I realized this in church on Sunday morning this week. Part of our pastor's sermon included reference to Titus 2: 9-10: "Exhort bondservants to be obedient to their own masters, to be well pleasing in all things, not answering back, not pilfering, but showing all good fidelity, that they may adorn the doctrine of God our Savior in all things."

And there it is, in the section I've bolded. Paul is writing to Titus, a young leader, about what to tell to servants/slaves. He says to tell them to be impressive. Be honorable and dependable and one heck of a worker. But the motivation isn't so that they wouldn't get beaten or that they would be treated better. It wasn't so that they would get trusted with more or given their freedom. The message was to be impressive and honorable and dependable so that "they may adorn the doctrine of God our Savior in all things." Or in another translation: "so that in every way they will make known the teaching about God our Savior."

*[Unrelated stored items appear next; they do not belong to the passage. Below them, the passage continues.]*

/-- What composing a page does (R139). -/
theorem composeBoard_effect (d : DisplayIx) (s : State) :
    let t := composeBoard d s
    PageComposed d s.stream.links[d] s t ∧ OtherLinksStay d s t ∧ OtherDisplaysStay d s t ∧
      t.bus = s.bus ∧
      ∃ page pages rows renewed, t.displays.recs[d] =
        { s.displays.recs[d] with
          page := page, pages := pages, pageRows := rows, renewed := renewed } := by
  intro t
  by_cases hl : boardList s s.displays.recs[d].setup.auditoriumMask = []
  · obtain ⟨f, hf⟩ : ∃ f : DisplayRec → DisplayRec, f = fun r => { r with
        pageRows := [], renewed := waitingDrops s } := ⟨_, rfl⟩
    have ht : t = sendPanels d [.house 0] (withDisplay d f s) := by
      simp only [t, composeBoard, hl, hf]; rfl
    obtain ⟨a, b, c⟩ := sendPanels_effect d [.house 0] (withDisplay d f s)
    rw [← ht] at a b c
    have hr : t.displays.recs[d] = f s.displays.recs[d] :=
      (congrArg (fun x : DisplayCtl => x.recs[d]) a).trans (put_same ..)
    have hu : (withDisplay d f s).displays.recs[d] = f s.displays.recs[d] := put_same ..
    rw [hu] at c
    refine ⟨⟨_, boardList_spec s _, fun _ => ?_, fun h => absurd hl h⟩, fun j hj => ?_,
        fun j hj => ?_, b, ?_⟩
    · rw [hr, hf]
      refine ⟨rfl, rfl, rfl, ?_⟩
      rw [c, put_same, hf]; rfl
    · rw [c]; exact put_other _ _ _ _ hj
    · rw [a]; exact put_other _ _ _ _ hj
    · rw [hr, hf]; exact ⟨_, _, _, _, rfl⟩
  · obtain ⟨l, hll⟩ : ∃ l, l = boardList s s.displays.recs[d].setup.auditoriumMask := ⟨_, rfl⟩
    obtain ⟨n, hn⟩ : ∃ n, n = s.displays.recs[d].setup.rowsPerPage := ⟨_, rfl⟩
    obtain ⟨p, hp⟩ : ∃ p, p = nextPage s.displays.recs[d].page n l.length := ⟨_, rfl⟩
    obtain ⟨rows, hrows⟩ : ∃ rows, rows = (l.drop (p.1 * n)).take n := ⟨_, rfl⟩
    obtain ⟨f, hf⟩ : ∃ f : DisplayRec → DisplayRec, f = fun r => { r with
      page := some p.1, pages := p.2, pageRows := rows.map fun i => ⟨i, false⟩
      renewed := waitingDrops s } := ⟨_, rfl⟩
    obtain ⟨fs, hfs⟩ : ∃ fs,
        fs = PanelFrame.pageBegin p.1 p.2 rows.length :: rows.map fun i => .row (rowShown s i) :=
        ⟨_, rfl⟩
    have ht : t = sendPanels d fs (withDisplay d f s) := by
      simp only [t, composeBoard, if_neg hl]
      rw [hfs, hf, hrows, hp, hn, hll]; rfl
    obtain ⟨a, b, c⟩ := sendPanels_effect d fs (withDisplay d f s)
    rw [← ht] at a b c
    have hr : t.displays.recs[d] = f s.displays.recs[d] :=
      (congrArg (fun x : DisplayCtl => x.recs[d]) a).trans (put_same ..)
    have hu : (withDisplay d f s).displays.recs[d] = f s.displays.recs[d] := put_same ..
    rw [hu] at c
    have hp2 : p.2 = (l.length + n - 1) / n := by rw [hp]; unfold nextPage; split <;> rfl
    refine ⟨⟨l, hll ▸ boardList_spec s _, fun h => absurd (hll ▸ h) hl, fun _ => ⟨p.1, ?_⟩⟩,
        fun j hj => ?_, fun j hj => ?_, b, ?_⟩
    · have h1 : t.displays.recs[d].page = some p.1 := by rw [hr, hf]
      have h2 : t.displays.recs[d].pages = p.2 := by rw [hr, hf]
      rw [h1, h2, ← hn]
      refine ⟨rfl, hp2, fun h => ?_, fun q h h' => ?_, fun q h h' => ?_, ?_⟩
      · rw [hp, h]; rfl
      · rw [hp2] at h'; rw [hp, h]; simp only [nextPage]; rw [if_pos h']
      · rw [hp2] at h'; rw [hp, h]; simp only [nextPage]; rw [if_neg (Nat.not_le.2 h')]
      · rw [← hrows]; dsimp only; rw [← hfs]
        refine ⟨by rw [hr, hf], ?_⟩
        rw [c, put_same, hr]; rfl
    · rw [c]; exact put_other _ _ _ _ hj
    · rw [a]; exact put_other _ _ _ _ hj
    · rw [hr, hf]; exact ⟨_, _, _, _, rfl⟩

Getting rewarded for your work isn't bad. Look at the Old Testament Joseph and how important it was for his people that he be rewarded for his devotion as a servant. But if the reward is my motivation, my heart is in the wrong place. And so is my treasure.

I believe at this point I have some respect, a little bit of freedom, and no head coaching position. But I don't care quite as much about those anymore. This year, I seek to be impressive in all that I do so that I might adorn the doctrine of God in all things.